Here is another popular interview questions: given two rectangles, each represented by two points: an upper left (UL) and a lower right (LR) corner. Write a function that takes in two rectangles and return true if they are overlapped, false if they are not.
Before we start coding, let’s take a look of the cases where rectangles are overlapped, and cases where they are not:
Based on my readings and experience, it is much simpler to determine if rectangles are not overlapped than if they are: we only have four cases to consider, and each case, we only need one comparison. In contrary, the four cases where the rectangles do overlapped are complex because we need to make several comparisons in each case. Therefore, our function will determine if the rectangles are not overlapped, then negate the result.

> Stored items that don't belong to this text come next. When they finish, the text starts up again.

/-- R208, R219, R243, R291: a descriptor changes only what it appends, at the ends of OUT and FRAME, and PLAN_PC; one that
fails changes only the error record and the flags. (Error buffers beyond the recorded lengths: the model's choice,
log 20.) -/
def Obligations.DescriptorFrames : Prop :=
  ∀ (i : Instr) (s t : State), i.isDescriptor = true → Decoding s ∨ Encoding s → exec i s = .next t →
    SameHostState s t ∧ t.tempLen = s.tempLen ∧ t.cbufLen = s.cbufLen ∧ t.crcValue = s.crcValue ∧
      t.crcBytes = s.crcBytes ∧
      (t.status.main = .failed → t.frameLen = s.frameLen ∧ t.outCount = s.outCount ∧ t.outBytes = s.outBytes ∧
        t.planPc = s.planPc ∧ t.err.index = descIndex s ∧ t.status.err = true ∧
        ∀ sp x, ¬ InErrorBuffers t sp x → readByte t sp x = readByte s sp x) ∧
      (t.status.main ≠ .failed → t.err = s.err ∧ t.status.err = s.status.err ∧
        t.status.success = s.status.success ∧ t.status.crcSwapped = s.status.crcSwapped ∧
        t.status.rstate = s.status.rstate ∧ t.status.failFrom = s.status.failFrom ∧
        t.planPc = (if s.fromWd then s.planPc else s.planPc + 1) ∧
        s.outBytes.toNat ≤ t.outBytes.toNat ∧ s.frameLen.toNat ≤ t.frameLen.toNat ∧
        (Decoding s → t.status = s.status ∧ t.frameLen = s.frameLen) ∧
        ∀ sp x, ¬ (sp = .out ∧ s.outBytes.toNat ≤ x ∧ x < t.outBytes.toNat) →
          ¬ (sp = .frame ∧ s.frameLen.toNat ≤ x ∧ x < t.frameLen.toNat) → readByte t sp x = readByte s sp x)

/-- R227 (f), R241 to R244, R246, R252: what the capsule commands write. DECODE: TEMP, the end of OUT. WRITE_FIELD and
ENCODE_PLAN: the ends of OUT and FRAME. FINALIZE: FRAME. Each: the error record. None: a configuration register. (Error buffers
beyond the recorded lengths: the model's choice, log 20.) -/
def Obligations.CapsuleCommandFrames : Prop :=
  ∀ (a : BitVec 24) (i : Instr) (s t : State), exec i s = .next t →
    (let start := if s.status.main = .idle then 0 else s.frameLen.toNat
     let outWritten (sp : Space) (x : Nat) : Prop := sp = .out ∧ s.outBytes.toNat ≤ x ∧ x < t.outBytes.toNat
     let same (written : Space → Nat → Prop) : Prop :=
       SameHostState s t ∧ t.cbufLen = s.cbufLen ∧ t.crcValue = s.crcValue ∧ t.crcBytes = s.crcBytes ∧
         ∀ sp x, ¬ written sp x → ¬ InErrorBuffers t sp x → readByte t sp x = readByte s sp x
     (i = .decode a → t.frameLen = s.frameLen ∧
       same fun sp x => (sp = .temp ∧ x < t.tempLen.toNat) ∨ outWritten sp x) ∧
     (i ∈ [Instr.writeFieldRaw, .writeFieldEnc, .encodePlan a] → t.tempLen = s.tempLen ∧
       t.status.rstate = s.status.rstate ∧ t.status.crcSwapped = s.status.crcSwapped ∧
       same fun sp x => (sp = .frame ∧ start ≤ x ∧ x < t.frameLen.toNat) ∨ outWritten sp x) ∧
     (i = .finalize a → t.tempLen = s.tempLen ∧ t.outCount = s.outCount ∧ t.outBytes = s.outBytes ∧
       t.planPc = s.planPc ∧ t.status.rstate = s.status.rstate ∧ t.status.crcSwapped = s.status.crcSwapped ∧
       same fun sp x => sp = .frame ∧ x < t.frameLen.toNat))

/-! ## The error record and the number formats -/

/-- R14, R285 to R287, R290, R292: taking an error: the record in the registers and buffers, ERR and DONE; in a capsule
command MAIN = Failed, SUCCESS 0 and, inside DECODE, FAIL_FROM too; in an engine command the capsule's flags stay. Nothing
of the lengths, the plan counter or the configuration changes. (Error buffers beyond the recorded lengths: the model's
choice, log 20.) -/
def Obligations.ErrorRecordHoldsTheError : Prop :=
  ∀ (e : Err) (s : State),
    (let expLen := min e.expBytes.length 256
     let actLen := min e.actBytes.length 256
     let recorded (index : Word) (t : State) : Prop :=
       readReg t 0x00C = index ∧ (readReg t 0x010).toNat = expLen ∧ (readReg t 0x014).toNat = actLen ∧
         readReg t 0x018 = e.expNum ∧ readReg t 0x01C = e.actNum ∧
         (readReg t 0x008).getLsbD 24 = e.ft.isSome ∧
         (∀ ft, e.ft = some ft → (readReg t 0x008).extractLsb' 16 4 = ftypeCode ft) ∧
         (e.ft = none → (readReg t 0x008).extractLsb' 16 16 = 0) ∧
         readBytes t .errExp 0 expLen = .ok (e.expBytes.take 256) ∧
         readBytes t .errAct 0 actLen = .ok (e.actBytes.take 256) ∧
         (∀ off, 0x020 ≤ off → readReg t off = readReg s off) ∧
         (∀ sp x, ¬ InErrorBuffers t sp x → readByte t sp x = readByte s sp x) ∧
         ∀ kind sub : BitVec 8,
           (e.cause, kind, sub) ∈ ([(.invalidHead, 1, 0), (.invalidTail, 2, 0), (.crcMismatch, 3, 0),
             (.fieldLength, 4, 1), (.compareMismatch, 4, 2), (.lengthFieldMismatch, 4, 3), (.valueOutOfRange, 4, 4),
             (.badNumber, 4, 5), (.notMachineCode, 5, 0), (.notHex, 6, 0), (.notBcd, 7, 0), (.notAscii, 8, 0),
             (.range, 9, 1), (.bufferOverflow, 9, 2), (.replaceEmpty, 9, 3), (.padTooLong, 10, 1), (.blockZero, 10, 2),
             (.alreadyLonger, 10, 3), (.badIvLength, 11, 1), (.badCiphertextLength, 11, 2), (.badPadding, 11, 3),
             (.invalidKeyLength, 12, 0), (.unsupportedMode, 13, 0), (.inputTooShort, 14, 0), (.requiredMissing, 15, 1),
             (.badConfig, 15, 2), (.illegalDescriptor, 15, 3), (.zeroScale, 15, 4), (.unsupportedCrcAlg, 15, 5),
             (.bothDeviceIdsAbsent, 15, 6)] : List (ErrCause × BitVec 8 × BitVec 8)) →
           (readReg t 0x008).extractLsb' 0 16 = (sub ++ kind : BitVec 16)
     (∀ index : Word,
       (let t := failCapsule e index s
        recorded index t ∧
          t.status.err = true ∧ t.status.done = true ∧ t.status.busy = false ∧ t.status.success = false ∧
          t.status.main = .failed ∧ t.status.crcSwapped = s.status.crcSwapped ∧ t.status.cmdRej = s.status.cmdRej ∧
          (s.status.main = .reading → t.status.failFrom = s.status.rstate ∧ t.status.rstate = .failed) ∧
          (s.status.main ≠ .reading → t.status.failFrom = s.status.failFrom ∧ t.status.rstate = s.status.rstate))) ∧
     recorded 0xFFFFFFFF (failEngine e s) ∧
     (failEngine e s).status = { s.status with busy := false, done := true, err := true } ∧
     (failEngine e s).fromWd = s.fromWd ∧ SameHostState s (failEngine e s))

/-- R172, R173: rounding is half away from zero; every rendered number parses back to its value rounded to six digits,
with no trailing zero in its fraction. -/
def Obligations.RenderedNumbersParseBack : Prop :=
  (∀ (a : Int) (b : Nat), 0 < b → roundHA a b = a.sign * ⌊|(a : ℚ) / b| + 1 / 2⌋) ∧
  ∀ (a : Int) (e : Nat), ∃ a' e', decParse? (decRender a e) = some (a', e') ∧ e' ≤ 6 ∧
    a' * 10 ^ (6 - e') = roundHA (a * 10 ^ 6) (10 ^ e) ∧ (0 < e' → a' % 10 ≠ 0)

/-- R190 (a): an integer field of the native width, with no scale or one of at most six decimals, encodes back to the
bytes it was decoded from. -/
def Obligations.IntegerFieldsRoundTrip : Prop :=
  ∀ (ft : FType) (w : Nat) (signed : Bool) (sc : Option Scale) (b : Bytes), (ft, w, signed) ∈ integerTypes →
    b.length = w → (∀ x, sc = some x → x.m ≠ 0 ∧ x.e ≤ 6) →
    ∃ v, ftDecode ft sc b = .ok v ∧ ftEncode ft sc v = .ok b

/-- R94, R95: an integer of the type's range comes back from its hex and its binary form. -/
def Obligations.HexAndBinaryFormsRoundTrip : Prop :=
  ∀ (w : Nat) (signed : Bool) (v : Int), w ∈ [1, 2, 4, 8] →
    (if signed then -(2 ^ (8 * w - 1)) ≤ v ∧ v < 2 ^ (8 * w - 1) else 0 ≤ v ∧ v < 2 ^ (8 * w)) →
    hexToInt (intToHex v w signed w) w signed = .ok v ∧ binToInt (intToBin v (8 * w) (8 * w)) signed = .ok v
end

Before we go on, we need to take a step back and study the coordinate system used in most computer graphics frameworks. In most system, the origin (x = 0, y = 0) is located at the top left corner of the screen with he X axis extents from left to right and the Y axis from top to bottom.
So, how do we determine if the two rectangles are not overlapped? There are really four cases:
Case 1: A is to the left of B. In this case A’s right edge is either to the left of or touch B’s left edge. In the expression below, UL is short for upper left, and LR is for lower right. We can express this case in code as follow:
a.lr.x <= b.ul.x
Case 2: A is to the right of B:
a.ul.x >= b.lr.x
Case 3: A is above B:
a.lr.y <= b.ul.y
Case 4: A is below B:
a.ul.y >= b.lr.y
Putting these cases together and negate them, we got the conditions where the two rectangles overlap:
!(a.lr.x <= b.ul.x || a.ul.x >= b.lr.x || a.lr.y <= b.ul.y || a.ul.y >= b.lr.y)
As you can recall from your logic class: !(a || b) is the same as (!a && !b). Therefore, we can rewrite the above expression as:
a.lr.x > b.ul.x && a.ul.x < b.lr.x && a.lr.y > b.ul.y && a.ul.y < b.lr.y[/sourcecode]
And that will be the expression to test if two rectangles are overlapped.